What are your favorite things about the ship?
I tend to be especially drawn towards ships that are (or have the potential to be) agents of narrative/character development for the characters as individuals. And this is especially the case for Athena and Simon. They were quite literally created with and for each other.
You can't really think or talk about Simon Blackquill without first talking about Athena Cykes--about the fact he was willing to risk and even give up his life to protect a sensitive, frightened child from an experience (prison and/or execution) that would've destroyed everything about her. You can't really think or talk about Athena Cykes without talking about Simon Blackquill--about the brave, kind young man who comforted and protected her when no one else would but who wouldn't let her comfort and protect him back.
Everyone always talks about the impact that narumitsu have on each other, and I'll admit that they do.

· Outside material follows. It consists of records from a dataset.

/-- Settles O46: the second edge captures the counter as the `TICK` left it, over the first capture, and the one run
takes that capture and leaves none pending. -/
theorem earlyEdgesCoalesce : Obligations.EarlyEdgesCoalesce := by
  unfold Obligations.EarlyEdgesCoalesce
  intro s hhandler hcrit hrun hcfg hie hvec hgie
  refine ⟨_, _, _, _, _, exec_edge_captures hrun hcfg, exec_tick_eq _, exec_edge_captures hrun hcfg, rfl, rfl,
    exec_irqAck_taken ?take, exec_irqBody_inHandler rfl, irqBodyStep_currentVal _, irqBodyStep_previousVal _,
    exec_irqAck_held (not_canTakeInterrupt_after_run _)⟩
  case take => exact (canTakeInterrupt_iff _).2 ⟨rfl, hie, hvec, hgie, hcrit, hhandler⟩

/-- Settles O6: drawing the move, and listing it with the draw counted, leave the same move to be made. -/
theorem stepDrawsAnyMove : Obligations.StepDrawsAnyMove := by
  unfold Obligations.StepDrawsAnyMove
  intro s hp ha
  exact step_congr_nextChoice hp hp (nextChoice_list_drawn ha).symm

end Sys2Proof.Claims
end

section
/-! The statement of 70_reset_and_hazards: what `RESET` leaves (R220 to R222). -/

namespace Sys2Proof.Machine

/-- `RESET` is always enabled: it looks at nothing of the state it finds (70_reset R220). -/
theorem exec_reset_eq (s : State) : exec .reset s = .next (hardwareReset s) := rfl

end Sys2Proof.Machine

/-! ### The statement -/

namespace Sys2Proof.Claims

open Sys2Proof Sys2Proof.Machine

/-- Settles O55: whatever the state, the action is `hardwareReset`. It takes the elements of the block from the reset
state, whose values are the listed ones, and what is outside the block from the state it finds. -/
theorem resetRestoresEveryElement : Obligations.ResetRestoresEveryElement := by
  unfold Obligations.ResetRestoresEveryElement
  intro s
  rw [exec_reset_eq, hardwareReset, State.reset]
  rfl

end Sys2Proof.Claims
end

But the thing is...there are other people in Phoenix's and Miles' lives that have had as greater or greater an impact on each of them than they have on each other. (Mia, Maya, Dahlia, Trucy, debatably Larry, Apollo, or Kristoph for Phoenix; Gregory, von Karma, Gant, and debatably Kay, Gumshoe, and Ziska for Miles).
For Athena and Simon, there's really no contest, they are the single most important and impactful person in each other's life. Yes, Apollo, Phoenix, and Juniper also influenced Athena. Yes, Fullbright, Metis Aura, and the spoiler character also influenced Simon. But none of them did so to the level that Athena and Simon influenced each other. To quote Wicked, "Who can say if I've been changed for the better? (I do believe I have been changed for the better.) But because I knew you, I have been changed for good." That's it; that's them.

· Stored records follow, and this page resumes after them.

-- ==== Sys2Proof/Machine/Sync.lean ====
section
/-! DEFINITION. What groups wait on (02, 03, 15; R56 to R62, R84 to R86, R293 to R296, R302, R377): group queues, team
barriers, byte barriers and event words, the steps that end a wait, and the audit. -/

namespace Sys2Proof.Machine

/-! ## Objects at their home -/

/-- The keys of n bytes of a vault. -/
def vaultKeys (die a n : Nat) : List Nat := (upto n).map fun i => vaultKey die (a + i)

/-- A little-endian value in the vault of a die, as a step of the acting group meets it. -/
def vaultNat (s : State) (die a n : Nat) : Nat := stepNat s (vaultKeys die a n)

/-- Writes a value at keys as an RMW of the acting group does, with what it releases; the home remembers the footprint `foot` of the step
(R77). -/
def putStep (s : State) (m : Mask) (scope : Nat) (release : Bool) (keys foot : List Nat) (x : Nat) : State :=
  let rels := relsAt s m (keys.headD 0)
  let s := performAt (landed s m) m keys
  let s := if release then arriveAll s s.g.ord m else s
  let (ev, s) := takeFresh s
  let p := partyFor s m
  let rels := rels ++ relsOf p.ord m release scope p.ag ev
  learnFor (noteStrong (strongPut s p ev scope rels keys (bytesOfNat keys.length x)) foot) [ev] m

/-- Writes an object whole, as an RMW of the acting group does. -/
def putObject (s : State) (m : Mask) (scope : Nat) (release : Bool) (keys : List Nat) (x : Nat) : State :=
  putStep s m scope release keys keys x

/-- What the active lanes gain from the releases that the write they meet at a key carries (R72). -/
def acquireFrom (s : State) (scope : Nat) (key : Nat) : State :=
  learnFor s (acquired (relsAt s (active s) key) scope (agentOf s.g)) (active s)

/-- Opens the window over k registers and masks of a form of R291; `codes` as in a window. -/
def uniWindow (before after : State) (la : BitVec 4) (codes keys : List Nat) : State :=
  openWindow before after la.toNat codes keys 0 0

/-- The causes of an access of the forms of this chapter that must be raised together, by R154 and then in the order in
which they are listed. -/
def firstOf : List (Bool × Nat) → Option Nat
  | [] => none
  | (b, c) :: t => if b then some c else firstOf t

/-! ## Audits (R60, R377) -/

/-- The die and vault address that a vault key names. -/
def vaultOf (key : Nat) : Nat × Nat := let x := key - locKey 1 0; (x / 2 ^ 29, x % 2 ^ 29)

/-- A queue's ALLOW values and OCC do not sum to TOTAL. -/
def queueBroken (s : State) (key : Nat) : Bool :=
  let (die, a) := vaultOf key
  let w := vaultNat s die a 4
  let sum := ((upto (bits w 12 10 + 1)).map fun p => vaultNat s die (a + 8 + 2 * p) 2).foldl (· + ·) 0
  decide (sum + bits (vaultNat s die (a + 4) 4) 24 16 ≠ bits w 24 16)

/-- A barrier's LEFT and the arrivals of its phase do not sum to N. -/
def barrierBroken (s : State) (key arrivals : Nat) : Bool :=
  let (die, a) := vaultOf key
  let w := vaultNat s die a 4
  decide (bits w 9 5 + arrivals ≠ bits w 4 0)

/-- An object's sums differ. -/
def objectBroken (s : State) (x : Audit) : Bool := if x.barrier then barrierBroken s x.key x.arrivals else queueBroken s x.key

Additionally, they do have some other tropes that I enjoy: grump and sunshine (though Athena is so much more complex and complicated than just a "sunshine" and Simon can also be much more playful than the typical grump); the couple that saves each other; contrasting visual aesthetics; height difference; "we're both hella neurodivergent albeit in different ways,"
Is there an unpopular opinion you have on your ship?

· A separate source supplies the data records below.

/-- Step 4 of R135: the link of NS and the references. A node that P cuts keeps the blocks of its own run only (R136, R346; DEDUCED,
notes/assumptions/102.md). -/
def spliceStep4 (a : Acc) (r : KvRoot) (d : SeqDesc) (q : SpliceDesc) (p : SplicePlan) : Kv Unit := do
  let first ← tokAt a d q.pos
  let link := q.ns + 2 ^ 32 * first
  match p.kase with
  | .inside => do
    let kept := (p.o + 15) / 16
    kvPut a (nodeVa r p.n + 24) 40 link
    kvPut a (nodeVa r p.n + 8) 16 (nodeBlocks ((upto kept).map (nBlk p.x)))
    kvPut a (nodeVa r p.n + 4) 4 (bits (nodeHead 0 (q.pos - nStart p.x) (nBoff p.x) 1) 63 32 + if nShr p.x then 2 ^ 14 else 0)
  | .atStart => kvRmw a (nodeVa r p.parent + 24 + 8 * p.kid) 8 link
  | .atRoot => kvRmw a (q.seq + 12) 4 q.ns
  | .atEnd => do
    kvPut a (nodeVa r p.n + 24 + 8 * nCh p.x) 8 link
    kvPut a (nodeVa r p.n + 4) 4 (bits p.x 63 32 + 2 ^ 11)
  kvEach (fun b => do
    let n ← stepRef a r b 1
    if n = 1 then updEntry a r b fun x => setBits x 89 87 2 else pure ()) q.list

/-- Step 5 + i of R135 on one node. -/
def spliceShift (a : Acc) (r : KvRoot) (m n : Nat) : Kv Unit := do
  let x ← readNode a r n
  kvPut a (nodeVa r n) 4 ((nStart x + m) % 2 ^ 32)
  kvEach (displace a r) (usedBlocks r x)

/-- How many of the nodes that follow NS already begin where the new numbering puts them. -/
def shiftedRun (a : Acc) (r : KvRoot) : List Nat → Nat → Kv Nat
  | [], _ => pure 0
  | n :: t, pos => do
    let x ← readNode a r n
    if nStart x = pos then do let c ← shiftedRun a r t (pos + nLen x); pure (c + 1) else pure 0

/-- The nodes that follow NS and that step 5 + i shifts, when NS is linked (R135): NT is none of them, for step 2 wrote it in place.
The node with the index NT is that one if it began in its place before any node was shifted: then one more node than PIDX counts
stands where it belongs. -/
def exceptTail (a : Acc) (r : KvRoot) (q : SpliceDesc) (m done : Nat) (l : List Nat) : Kv (List Nat) := do
  let c ← shiftedRun a r l (q.pos + m)
  pure (if l.head? = some q.nt ∧ done < c then l.drop 1 else l)

/-- The steps of a splice from a progress point on, and M. -/
def spliceSteps (a : Acc) (va pidx : Nat) : Kv (Nat × List (Kv Unit) × SeqDesc × SpliceDesc) := do
  let q ← readSplice a va
  let d ← readSeq a q.seq
  let r ← readRoot a
  if pidx < 4 then do
    let p ← splicePlan a r d q (pidx == 0)
    pure (p.m, [spliceStep1 a r d va p, spliceStep2 a r q va p, spliceStep3 a r d q p, spliceStep4 a r d q p] ++
      p.after.map (spliceShift a r p.m), d, q)
  else do
    let fills ← spliceFills a r false q.list
    let m := fills.foldl (· + ·) 0
    let ns ← readNode a r q.ns
    let l ← newPath a r d m walkFuel ns (q.pos + m)
    let l ← exceptTail a r q m (pidx - 4) l
    pure (m, [pure (), pure (), pure (), pure ()] ++ l.map (spliceShift a r m), d, q)

/-- Forgets the blocks that step 1 of earlier splices with a descriptor took. -/
def dropSplices (s : State) (a : Acc) (va : Nat) : State :=
  { s with en := { s.en with splices := s.en.splices.filter fun x => !(x.uid == s.g.who.uid && x.desc == va) } }

/-- GSPLICE (R135, R264). -/
def execGsplice (f : FmtE) (s : State) : Host.Outcome State Fault Refusal :=
  issue s f.nas ⟨noAp s ++ kBad f.a 2, codes f.a 2, codes f.d 1⟩ fun s =>
    match takeAll [(1, f.a, 2)] s with
    | .error e => portStop s e
    | .ok (os, s') =>
      let a := accOf s.g
      let va := (uniPair s os 0).toNat
      match releaseStop s with
      | some r => r
      | none =>
        kvRes s (uniteActive s') (spliceSteps a va s.g.pidx.toNat) fun (m, steps, d, q) t =>
          let t := if s.g.pidx = 0 then dropSplices t a va else t
          if steps.length < s.g.pidx.toNat then .trap (precise s 0x0B)
          else
            match runSteps steps 0 s.g.pidx.toNat t with
            | (some h, t) => stopLong s t h
            | (none, t) =>
              match kvRelease a (q.seq + 8) 4 (d.length + m) t with
              | .error h => stopLong s t h
              | .ok (_, t) =>
                let t := stepMade t
                kvResult s (dropSplices { t with g := { t.g with pidx := 0 } } a va) f [word32 m]

/-! ## Repairs (R137 to R142, R343, R344) -/

/-- A repair descriptor (R138). -/
structure RepairDesc where
  seq : Nat
  pos : Nat
  n : Nat
  cp : Nat
  prio : Nat
  fresh : Nat
  kcode : Nat
  scr : Nat
  join : Nat
deriving DecidableEq, Repr

/-- Reads a repair descriptor. -/
def readRepair (a : Acc) (va : Nat) : Kv RepairDesc := do
  let x ← kvRd a va 64
  let q : RepairDesc := ⟨bits x 56 0, bits x 95 64, bits x 127 96, bits x 135 128, bits x 137 136, bits x 248 192,
    bits x 312 256, bits x 376 320, bits x 447 384⟩
  let bad := bits x 63 57 != 0 || q.n == 0 || decide (4096 < q.n) || bits x 191 138 != 0 || bits x 255 249 != 0 ||
    bits x 319 313 != 0 || bits x 383 377 != 0 || bits x 511 448 != 0 || q.scr % 64 != 0 || q.kcode % 4 != 0
  kvWhen bad 0x02
  pure q

/-- A length rounded up to 64 bytes. -/
def up64 (n : Nat) : Nat := (n + 63) / 64 * 64

/-- The position list in the scratch area (R343). -/
def scrList (scr n : Nat) : Nat := scr + 64 + up64 ((n + 7) / 8)

/-- The join block of a layer in the scratch area, given how many frames a layer has (R343). -/
def scrLayer (scr n frames cp layer : Nat) : Nat :=
  scrList scr n + up64 (4 * n) + (layer - (cp + 1)) * (64 + up64 (32 * frames))

/-- The selected tokens among the first `done` of the range, by the bitmap (R343). -/
def selectedOf (a : Acc) (q : RepairDesc) (done : Nat) : Kv (List Nat) := do
  let m ← kvRd a (q.scr + 64) (up64 ((q.n + 7) / 8))
  pure ((upto (min done q.n)).filter (bit m))

/-- The deviation of R139 from pairs of elements. -/
def deviation (f : Fmt) (e : Nat) (ks fr : Nat) : Nat → Nat → Nat → Nat
  | 0, _, dv => dv
  | n + 1, i, dv =>
    let el (x : Nat) : Nat := (fWiden f f32 (x / 2 ^ (8 * e * i) % 2 ^ (8 * e))).1
    let t := (fSub f32 (el ks) (el fr)).1
    deviation f e ks fr n (i + 1) (fAdd f32 dv (fMul f32 t t).1).1

/-- Measures token j (R139, R140). -/
def measure (a : Acc) (r : KvRoot) (d : SeqDesc) (q : RepairDesc) (j : Nat) : Kv Unit := do
  let (_, x, o) ← walkPos a r d (q.pos + j)
  let b := nBlk x (o / 16)
  pinBlock a r b
  let e ← kvPeek a (entryVa r b) 16
  let ks ← kvRd a (blockVa r e + q.cp * d.ls + o % 16 * d.row) d.row
  let fr ← kvRd a (q.fresh + (j * (q.cp + 1) + q.cp) * 2 * d.row) d.row
  let s ← kvState
  let dv := deviation d.fmt d.esize ks fr (d.heads * d.dim) 0 0
  let picked := !(fLt f32 dv s.g.rth.toNat || fEq f32 dv s.g.rth.toNat)
  let old ← kvRd a (q.scr + 64 + j / 8) 1
  let before ← selectedOf a q j
  kvPut a (q.scr + 64 + j / 8) 1 (setBits old (j % 8) (j % 8) (if picked then 1 else 0))
  if picked then kvPut a (scrList q.scr q.n + 4 * before.length) 4 (q.pos + j) else pure ()
  unpinBlock a r b

/-- Copies the block of a selected token if other sequences refer to it (R140, R344). -/
def privatise (a : Acc) (r : KvRoot) (d : SeqDesc) (q : RepairDesc) (j : Nat) : Kv Unit := do
  let (n, x, o) ← walkPos a r d (q.pos + j)
  let b := nBlk x (o / 16)
  let e ← kvPeek a (entryVa r b) 16
  if eRef e ≤ 1 then pure ()
  else do
    pinBlock a r b
    let y ← takeFree a r (eFill e) 2 (eProv e)
    pinBlock a r y
    let z ← kvPeek a (entryVa r y) 16
    copySlots a d (blockVa r e) (blockVa r z) 0
    unpinBlock a r y
    unpinBlock a r b
    kvPut a (nodeVa r n + 8 + 4 * (o / 16)) 4 y
    let _ ← stepRef a r b (-1)
    pure ()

The fact that it's a valid ship in the first place? I've legit seen the argument that you can't ship it because hypothetical future step-incest. Which is absurd in and of itself but especially cause it's presuming a reality that could not possibly exist. One where Metis not only lives (so we're starting off very canon-divergent) but also returns Aura's feelings, assumes that because they love each other that they would of course have to get married (which not every couple want) and therefore Simon now is hypothetically Athena's step-uncle in the future and this possible reality should be treated as such even if it doesn't exist. And just if you have to conceive of so many steps in order to justify why not to ship a pairing, maybe your case against isn't as strong as you think. Also very curious to hear what OP thinks of double-in-law marriages (ex: Person A marries Person B and then Person B's sibling marries A's sibling) because like those exist in real life???
send me a ship and I’ll answer three questions based on if I ship it or not.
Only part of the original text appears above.